Senior Snapshots: Art 2020

POSTED ON: May 21, 2020

Image
Elvin Hu's nostalgic iPod classic music player for iOS.

Elvin Hu's nostalgic iPod classic music player for iOS.

Image
Installation shot of Paolo Mentasti's December senior show, "Immigration Forms."

Installation shot of Paolo Mentasti's December senior show, "Immigration Forms."

Image
Ice block from Paolo Mentasti's performance "we have one enemy and that is ice."

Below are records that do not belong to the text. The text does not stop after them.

/-! ## Memory and the keyboard -/

/-- A store writes its cell, at every address, the keyboard cells among them, and changes nothing else (R35). -/
def Obligations.StoreWritesOneCell : Prop :=
  ∀ (s : State) (a v : Word),
    (∀ b, (s.memWrite a v).cell b = if b = a then v else s.cell b) ∧ State.RegsKept [] s (s.memWrite a v) ∧
      (s.memWrite a v).pc = s.pc ∧ (s.memWrite a v).cond = s.cond ∧ State.ConsoleKept s (s.memWrite a v) ∧
      State.EngineKept s (s.memWrite a v)

/-- MemRead: a read of 0xFE00 performs KeyboardPoll before the cell is read; a read of any other address, KBDR included, returns
the stored cell and has no side effect (R31). -/
def Obligations.MemReadPollsOnlyAtKbsr : Prop :=
  ∀ s : State, s.memRead 0xFE00 = (s.keyboardPoll.cell 0xFE00, s.keyboardPoll) ∧
    ∀ a : Word, a ≠ 0xFE00 → s.memRead a = (s.cell a, s)

/-- A read of 0xFE00 polls: with a character pending it is consumed, KBSR becomes 0x8000 and KBDR the character; with none
KBSR becomes 0 and KBDR is kept; the read returns the new KBSR, and the rest of the state is unchanged (R32; that the
character is consumed is the spec's decision D7, log entry 9). -/
def Obligations.KbsrReadPollsKeyboard : Prop :=
  ∀ s : State,
    State.ReadEffect 0xFE00 (s.memRead 0xFE00).1 s (s.memRead 0xFE00).2 ∧
      State.RegsKept [] s (s.memRead 0xFE00).2 ∧ (s.memRead 0xFE00).2.pc = s.pc ∧
      (s.memRead 0xFE00).2.cond = s.cond ∧ State.EngineKept s (s.memRead 0xFE00).2

/-- A stored word is what the next fetch from its address executes (R44). -/
def Obligations.StoreSeenByNextFetch : Prop :=
  ∀ (s : State) (v : Word), s.runState = .running → s.pending = none → s.pc ≠ 0xFE00 →
    ∃ t, State.CellsKept (s.memWrite s.pc v) t ∧ t.pc = s.pc + 1 ∧ State.RegsKept [] s t ∧ t.cond = s.cond ∧
      State.ConsoleKept s t ∧ State.EngineKept s t ∧ step (s.memWrite s.pc v) = exec (decode v) t

/-! ## Flags and immediates -/

/-- SetFlags: Z for 0, N where bit 15 is 1, else P, and nothing else changes (R15, first sentence). -/
def Obligations.SetFlagsBySign : Prop :=
  ∀ (s : State) (v : Word),
    (v = 0 → s.setFlags v = { s with cond := .zero }) ∧
      (v ≠ 0 → v.getLsbD 15 = true → s.setFlags v = { s with cond := .neg }) ∧
      (v ≠ 0 → v.getLsbD 15 = false → s.setFlags v = { s with cond := .pos })

/-- cond is changed by no instruction but ADD, AND, NOT, LD, LDI, LDR, LEA and the GETC and IN services (R15); nor by a step
inside a service, but the one that ends a GETC or an IN (log entry 10). -/
def Obligations.CondKeptByOthers : Prop :=
  (∀ (i : Instr) (s t : State), i.flagTested = none → exec i s = .next t → t.cond = s.cond) ∧
    ∀ (p : Pending) (s t : State), s.runState = .running → s.pending = some p → step s = .next t →
      p.flagTested = none ∨ t.pending ≠ none → t.cond = s.cond

/-- After a flag-updating operation that is complete, cond matches the sign and zero-ness of the register it wrote: Z, N or
P by that value (R15, R23). GETC and IN are complete when no service is in progress, at once or in a later step of the hold
(log entry 10). -/
def Obligations.CondMatchesWrittenRegister : Prop :=
  (∀ (i : Instr) (s t : State) (d : RegIdx), i.flagTested = some d → exec i s = .next t → t.pending = none →
    t.cond = if t.reg d = 0 then .zero else if (t.reg d).getLsbD 15 then .neg else .pos) ∧
  ∀ (p : Pending) (s t : State) (d : RegIdx), s.runState = .running → s.pending = some p → p.flagTested = some d →
    step s = .next t → t.pending = none →
    t.cond = if t.reg d = 0 then .zero else if (t.reg d).getLsbD 15 then .neg else .pos

/-- sext_N for N in 1 .. 16: the low N bits are kept, bits N .. 15 are copies of bit N-1, so higher bits of v are ignored
and sext_16 changes nothing (R53). -/
def Obligations.SignExtendCopiesSignBit : Prop :=
  ∀ (n : Nat) (v : Word) (k : Nat), 1 ≤ n → n ≤ 16 → k < 16 →
    (sext n v).getLsbD k = if k < n then v.getLsbD k else v.getLsbD (n - 1)

/-- An immediate or offset field stands for its two's-complement value, never scaled: -16..15, -32..31, -256..255,
-1024..1023 (R52). -/
def Obligations.FieldsAreSigned : Prop :=
  (∀ f : BitVec 5, (sextField f).toInt = f.toInt) ∧ (∀ f : BitVec 6, (sextField f).toInt = f.toInt) ∧
    (∀ f : BitVec 9, (sextField f).toInt = f.toInt) ∧ (∀ f : BitVec 11, (sextField f).toInt = f.toInt)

Ice block from Paolo Mentasti's performance "we have one enemy and that is ice."

Image
Detail from a web comic by Eric Goins.

Detail from a web comic by Eric Goins.

Image
Detail from a web comic by Eric Goins.

Detail from a web comic by Eric Goins.

At a time when the School of Art is traditionally celebrating their End of Year Show as the culmination of students’ work, these past few weeks have instead for many seniors been about redirecting creative energies. In this final installment of our series profiling members of the Class of 2020, we caught up with Elvin Hu, Paolo Mentasti, and Eric Goins, three art seniors who video-chatted with us about their work, their time at Cooper, and how they have found motivation in the midst of the pandemic.

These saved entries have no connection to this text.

-- ==== Sys2Proof/Laws/State.lean ====
section
/-! SUPPORT. One lemma per field per update of the state, so that no later proof unfolds a record update. -/

namespace Sys2Proof.Machine

@[simp] theorem State.setReg_pc (s : State) (r : RegIdx) (v : Word) : (s.setReg r v).pc = s.pc := rfl
@[simp] theorem State.setReg_cond (s : State) (r : RegIdx) (v : Word) : (s.setReg r v).cond = s.cond := rfl
@[simp] theorem State.setReg_runState (s : State) (r : RegIdx) (v : Word) : (s.setReg r v).runState = s.runState := rfl
@[simp] theorem State.setReg_mem (s : State) (r : RegIdx) (v : Word) : (s.setReg r v).mem = s.mem := rfl
@[simp] theorem State.setReg_kbdIn (s : State) (r : RegIdx) (v : Word) : (s.setReg r v).kbdIn = s.kbdIn := rfl
@[simp] theorem State.setReg_conOut (s : State) (r : RegIdx) (v : Word) : (s.setReg r v).conOut = s.conOut := rfl
@[simp] theorem State.setReg_pending (s : State) (r : RegIdx) (v : Word) : (s.setReg r v).pending = s.pending := rfl

@[simp] theorem State.setPc_regs (s : State) (v : Word) : (s.setPc v).regs = s.regs := rfl
@[simp] theorem State.setPc_pc (s : State) (v : Word) : (s.setPc v).pc = v := rfl
@[simp] theorem State.setPc_cond (s : State) (v : Word) : (s.setPc v).cond = s.cond := rfl
@[simp] theorem State.setPc_runState (s : State) (v : Word) : (s.setPc v).runState = s.runState := rfl
@[simp] theorem State.setPc_mem (s : State) (v : Word) : (s.setPc v).mem = s.mem := rfl
@[simp] theorem State.setPc_kbdIn (s : State) (v : Word) : (s.setPc v).kbdIn = s.kbdIn := rfl
@[simp] theorem State.setPc_conOut (s : State) (v : Word) : (s.setPc v).conOut = s.conOut := rfl
@[simp] theorem State.setPc_pending (s : State) (v : Word) : (s.setPc v).pending = s.pending := rfl

@[simp] theorem State.setCell_regs (s : State) (a v : Word) : (s.setCell a v).regs = s.regs := rfl
@[simp] theorem State.setCell_pc (s : State) (a v : Word) : (s.setCell a v).pc = s.pc := rfl
@[simp] theorem State.setCell_cond (s : State) (a v : Word) : (s.setCell a v).cond = s.cond := rfl
@[simp] theorem State.setCell_runState (s : State) (a v : Word) : (s.setCell a v).runState = s.runState := rfl
@[simp] theorem State.setCell_mem (s : State) (a v : Word) : (s.setCell a v).mem = s.mem.set a.toNat v := rfl
@[simp] theorem State.setCell_kbdIn (s : State) (a v : Word) : (s.setCell a v).kbdIn = s.kbdIn := rfl
@[simp] theorem State.setCell_conOut (s : State) (a v : Word) : (s.setCell a v).conOut = s.conOut := rfl
@[simp] theorem State.setCell_pending (s : State) (a v : Word) : (s.setCell a v).pending = s.pending := rfl

@[simp] theorem State.memWrite_regs (s : State) (a v : Word) : (s.memWrite a v).regs = s.regs := rfl
@[simp] theorem State.memWrite_pc (s : State) (a v : Word) : (s.memWrite a v).pc = s.pc := rfl
@[simp] theorem State.memWrite_cond (s : State) (a v : Word) : (s.memWrite a v).cond = s.cond := rfl
@[simp] theorem State.memWrite_runState (s : State) (a v : Word) : (s.memWrite a v).runState = s.runState := rfl
@[simp] theorem State.memWrite_mem (s : State) (a v : Word) : (s.memWrite a v).mem = s.mem.set a.toNat v := rfl
@[simp] theorem State.memWrite_kbdIn (s : State) (a v : Word) : (s.memWrite a v).kbdIn = s.kbdIn := rfl
@[simp] theorem State.memWrite_conOut (s : State) (a v : Word) : (s.memWrite a v).conOut = s.conOut := rfl
@[simp] theorem State.memWrite_pending (s : State) (a v : Word) : (s.memWrite a v).pending = s.pending := rfl

@[simp] theorem State.conWrite_regs (s : State) (b : Byte) : (s.conWrite b).regs = s.regs := rfl
@[simp] theorem State.conWrite_pc (s : State) (b : Byte) : (s.conWrite b).pc = s.pc := rfl
@[simp] theorem State.conWrite_cond (s : State) (b : Byte) : (s.conWrite b).cond = s.cond := rfl
@[simp] theorem State.conWrite_runState (s : State) (b : Byte) : (s.conWrite b).runState = s.runState := rfl
@[simp] theorem State.conWrite_mem (s : State) (b : Byte) : (s.conWrite b).mem = s.mem := rfl
@[simp] theorem State.conWrite_kbdIn (s : State) (b : Byte) : (s.conWrite b).kbdIn = s.kbdIn := rfl
@[simp] theorem State.conWrite_conOut (s : State) (b : Byte) : (s.conWrite b).conOut = s.conOut ++ [b] := rfl
@[simp] theorem State.conWrite_pending (s : State) (b : Byte) : (s.conWrite b).pending = s.pending := rfl

@[simp] theorem State.conWriteAll_regs (s : State) (bs : List Byte) : (s.conWriteAll bs).regs = s.regs := rfl
@[simp] theorem State.conWriteAll_pc (s : State) (bs : List Byte) : (s.conWriteAll bs).pc = s.pc := rfl
@[simp] theorem State.conWriteAll_cond (s : State) (bs : List Byte) : (s.conWriteAll bs).cond = s.cond := rfl
@[simp] theorem State.conWriteAll_runState (s : State) (bs : List Byte) : (s.conWriteAll bs).runState = s.runState := rfl
@[simp] theorem State.conWriteAll_mem (s : State) (bs : List Byte) : (s.conWriteAll bs).mem = s.mem := rfl
@[simp] theorem State.conWriteAll_kbdIn (s : State) (bs : List Byte) : (s.conWriteAll bs).kbdIn = s.kbdIn := rfl
@[simp] theorem State.conWriteAll_conOut (s : State) (bs : List Byte) : (s.conWriteAll bs).conOut = s.conOut ++ bs := rfl
@[simp] theorem State.conWriteAll_pending (s : State) (bs : List Byte) : (s.conWriteAll bs).pending = s.pending := rfl

@[simp] theorem State.arrive_regs (s : State) (bs : List Byte) : (s.arrive bs).regs = s.regs := rfl
@[simp] theorem State.arrive_pc (s : State) (bs : List Byte) : (s.arrive bs).pc = s.pc := rfl
@[simp] theorem State.arrive_cond (s : State) (bs : List Byte) : (s.arrive bs).cond = s.cond := rfl
@[simp] theorem State.arrive_runState (s : State) (bs : List Byte) : (s.arrive bs).runState = s.runState := rfl
@[simp] theorem State.arrive_mem (s : State) (bs : List Byte) : (s.arrive bs).mem = s.mem := rfl
@[simp] theorem State.arrive_kbdIn (s : State) (bs : List Byte) : (s.arrive bs).kbdIn = s.kbdIn ++ bs := rfl
@[simp] theorem State.arrive_conOut (s : State) (bs : List Byte) : (s.arrive bs).conOut = s.conOut := rfl
@[simp] theorem State.arrive_pending (s : State) (bs : List Byte) : (s.arrive bs).pending = s.pending := rfl

@[simp] theorem State.setFlags_regs (s : State) (v : Word) : (s.setFlags v).regs = s.regs := rfl
@[simp] theorem State.setFlags_pc (s : State) (v : Word) : (s.setFlags v).pc = s.pc := rfl
@[simp] theorem State.setFlags_cond (s : State) (v : Word) : (s.setFlags v).cond = condOf v := rfl
@[simp] theorem State.setFlags_runState (s : State) (v : Word) : (s.setFlags v).runState = s.runState := rfl
@[simp] theorem State.setFlags_mem (s : State) (v : Word) : (s.setFlags v).mem = s.mem := rfl
@[simp] theorem State.setFlags_kbdIn (s : State) (v : Word) : (s.setFlags v).kbdIn = s.kbdIn := rfl
@[simp] theorem State.setFlags_conOut (s : State) (v : Word) : (s.setFlags v).conOut = s.conOut := rfl
@[simp] theorem State.setFlags_pending (s : State) (v : Word) : (s.setFlags v).pending = s.pending := rfl

@[simp] theorem State.writeResult_pc (s : State) (r : RegIdx) (v : Word) : (s.writeResult r v).pc = s.pc := rfl
@[simp] theorem State.writeResult_cond (s : State) (r : RegIdx) (v : Word) : (s.writeResult r v).cond = condOf v := rfl
@[simp] theorem State.writeResult_runState (s : State) (r : RegIdx) (v : Word) : (s.writeResult r v).runState = s.runState := rfl
@[simp] theorem State.writeResult_mem (s : State) (r : RegIdx) (v : Word) : (s.writeResult r v).mem = s.mem := rfl
@[simp] theorem State.writeResult_kbdIn (s : State) (r : RegIdx) (v : Word) : (s.writeResult r v).kbdIn = s.kbdIn := rfl
@[simp] theorem State.writeResult_conOut (s : State) (r : RegIdx) (v : Word) : (s.writeResult r v).conOut = s.conOut := rfl
@[simp] theorem State.writeResult_pending (s : State) (r : RegIdx) (v : Word) : (s.writeResult r v).pending = s.pending := rfl

@[simp] theorem State.link_pc (s : State) : s.link.pc = s.pc := rfl
@[simp] theorem State.link_cond (s : State) : s.link.cond = s.cond := rfl
@[simp] theorem State.link_runState (s : State) : s.link.runState = s.runState := rfl
@[simp] theorem State.link_mem (s : State) : s.link.mem = s.mem := rfl
@[simp] theorem State.link_kbdIn (s : State) : s.link.kbdIn = s.kbdIn := rfl
@[simp] theorem State.link_conOut (s : State) : s.link.conOut = s.conOut := rfl
@[simp] theorem State.link_pending (s : State) : s.link.pending = s.pending := rfl

@[simp] theorem State.raiseFatal_regs (s : State) (c : FatalCause) : (s.raiseFatal c).regs = s.regs := rfl
@[simp] theorem State.raiseFatal_pc (s : State) (c : FatalCause) : (s.raiseFatal c).pc = s.pc := rfl
@[simp] theorem State.raiseFatal_cond (s : State) (c : FatalCause) : (s.raiseFatal c).cond = s.cond := rfl
@[simp] theorem State.raiseFatal_runState (s : State) (c : FatalCause) : (s.raiseFatal c).runState = .fatal c := rfl
@[simp] theorem State.raiseFatal_mem (s : State) (c : FatalCause) : (s.raiseFatal c).mem = s.mem := rfl
@[simp] theorem State.raiseFatal_kbdIn (s : State) (c : FatalCause) : (s.raiseFatal c).kbdIn = s.kbdIn := rfl
@[simp] theorem State.raiseFatal_conOut (s : State) (c : FatalCause) : (s.raiseFatal c).conOut = s.conOut := rfl
@[simp] theorem State.raiseFatal_pending (s : State) (c : FatalCause) : (s.raiseFatal c).pending = s.pending := rfl

@[simp] theorem State.setPending_regs (s : State) (p : Option Pending) : (s.setPending p).regs = s.regs := rfl
@[simp] theorem State.setPending_pc (s : State) (p : Option Pending) : (s.setPending p).pc = s.pc := rfl
@[simp] theorem State.setPending_cond (s : State) (p : Option Pending) : (s.setPending p).cond = s.cond := rfl
@[simp] theorem State.setPending_runState (s : State) (p : Option Pending) : (s.setPending p).runState = s.runState := rfl
@[simp] theorem State.setPending_mem (s : State) (p : Option Pending) : (s.setPending p).mem = s.mem := rfl
@[simp] theorem State.setPending_kbdIn (s : State) (p : Option Pending) : (s.setPending p).kbdIn = s.kbdIn := rfl
@[simp] theorem State.setPending_conOut (s : State) (p : Option Pending) : (s.setPending p).conOut = s.conOut := rfl
@[simp] theorem State.setPending_pending (s : State) (p : Option Pending) : (s.setPending p).pending = p := rfl

/-- The register file after a write (R10): the register written holds the value, every other one is kept. -/
@[simp] theorem State.reg_setReg (s : State) (r q : RegIdx) (v : Word) :
    (s.setReg r v).reg q = if q = r then v else s.reg q := by
  simp [State.reg, State.setReg, Vector.getElem_set, BitVec.toNat_inj, eq_comm]

/-- A register read depends on the register file alone. -/
theorem State.reg_congr {s t : State} (h : t.regs = s.regs) (r : RegIdx) : t.reg r = s.reg r := by
  simp [State.reg, h]

/-- A cell read depends on memory alone. -/
theorem State.cell_congr {s t : State} (h : t.mem = s.mem) (a : Word) : t.cell a = s.cell a := by
  simp [State.cell, h]

@[simp] theorem State.reg_setPc (s : State) (v : Word) (r : RegIdx) : (s.setPc v).reg r = s.reg r := rfl
@[simp] theorem State.reg_setCell (s : State) (a v : Word) (r : RegIdx) : (s.setCell a v).reg r = s.reg r := rfl
@[simp] theorem State.reg_memWrite (s : State) (a v : Word) (r : RegIdx) : (s.memWrite a v).reg r = s.reg r := rfl
@[simp] theorem State.reg_conWrite (s : State) (b : Byte) (r : RegIdx) : (s.conWrite b).reg r = s.reg r := rfl
@[simp] theorem State.reg_conWriteAll (s : State) (bs : List Byte) (r : RegIdx) :
    (s.conWriteAll bs).reg r = s.reg r := rfl
@[simp] theorem State.reg_setPending (s : State) (p : Option Pending) (r : RegIdx) :
    (s.setPending p).reg r = s.reg r := rfl
@[simp] theorem State.reg_arrive (s : State) (bs : List Byte) (r : RegIdx) : (s.arrive bs).reg r = s.reg r := rfl
@[simp] theorem State.reg_setFlags (s : State) (v : Word) (r : RegIdx) : (s.setFlags v).reg r = s.reg r := rfl
@[simp] theorem State.reg_raiseFatal (s : State) (c : FatalCause) (r : RegIdx) :
    (s.raiseFatal c).reg r = s.reg r := rfl

@[simp] theorem State.reg_writeResult (s : State) (r q : RegIdx) (v : Word) :
    (s.writeResult r v).reg q = if q = r then v else s.reg q := by
  simp [State.writeResult]

@[simp] theorem State.reg_link (s : State) (q : RegIdx) :
    s.link.reg q = if q = linkReg then s.pc else s.reg q := by
  simp [State.link]

@[simp] theorem State.cell_setReg (s : State) (r : RegIdx) (v a : Word) : (s.setReg r v).cell a = s.cell a := rfl
@[simp] theorem State.cell_setPc (s : State) (v a : Word) : (s.setPc v).cell a = s.cell a := rfl
@[simp] theorem State.cell_conWrite (s : State) (b : Byte) (a : Word) : (s.conWrite b).cell a = s.cell a := rfl
@[simp] theorem State.cell_conWriteAll (s : State) (bs : List Byte) (a : Word) :
    (s.conWriteAll bs).cell a = s.cell a := rfl
@[simp] theorem State.cell_setPending (s : State) (p : Option Pending) (a : Word) :
    (s.setPending p).cell a = s.cell a := rfl
@[simp] theorem State.cell_arrive (s : State) (bs : List Byte) (a : Word) : (s.arrive bs).cell a = s.cell a := rfl
@[simp] theorem State.cell_setFlags (s : State) (v a : Word) : (s.setFlags v).cell a = s.cell a := rfl
@[simp] theorem State.cell_writeResult (s : State) (r : RegIdx) (v a : Word) :
    (s.writeResult r v).cell a = s.cell a := rfl
@[simp] theorem State.cell_link (s : State) (a : Word) : s.link.cell a = s.cell a := rfl
@[simp] theorem State.cell_raiseFatal (s : State) (c : FatalCause) (a : Word) :
    (s.raiseFatal c).cell a = s.cell a := rfl

end Sys2Proof.Machine
end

Elvin HuElvin Hu, for one, might seem better suited than most to working remotely, given that much of his practice these days is digital. But the Sichuan-born designer says he actually planned on doing a photo show for his senior exhibition, a medium he became interested in during his time at Cooper. “Cooper has definitely pushed me to explore other fields of interest,” he says. “Analog photography wasn’t something I had done before. But I began to take medium format and large format photos. I developed stuff in the darkroom and began making prints and photo books. It was a totally new endeavor for me.”

Musical theater is another of Elvin’s many passions. Before Cooper, he moved from Beijing to St. Louis, Missouri to attend Washington University for music and design. Ultimately, he decided New York would better serve his ambitions, so he applied to the School of Art. “I wanted to be close to the heart of the design world,” he explains. Conveniently, New York is also the heart of the theater world. He found time to audition for a few Broadway shows — and even got call-backs for some title roles.

Though Cooper has no theater program, he was fortunate enough to take a course called Theater Collaborative. “We got to experience so many different aspects of theater production. We were acting, designing sets, writing scripts. We did classical Shakespearean stuff, but we also came up with our own stories. That class was a lot of fun.”

The last few years in the School of Art have stretched Elvin’s understanding of his primary discipline as well. “I was mainly exposed to the commercial design world before Cooper. But when I came here, I began learning the history of the discipline and synthesizing different things.” Much of his work in that area could be characterized by its playfulness as much as its serious engagement with how technologies are developed and used. Take for example an app he created last year which grabbed the attention of the Internet for transforming the iPhone into an iPod Classic, complete with iconic click wheel. The project began as a diversion from doing homework while flying to job interviews, but it also provides something of an object lesson for thinking about technological nostalgia, the evolution of interfaces, and the cultural impact of innovation.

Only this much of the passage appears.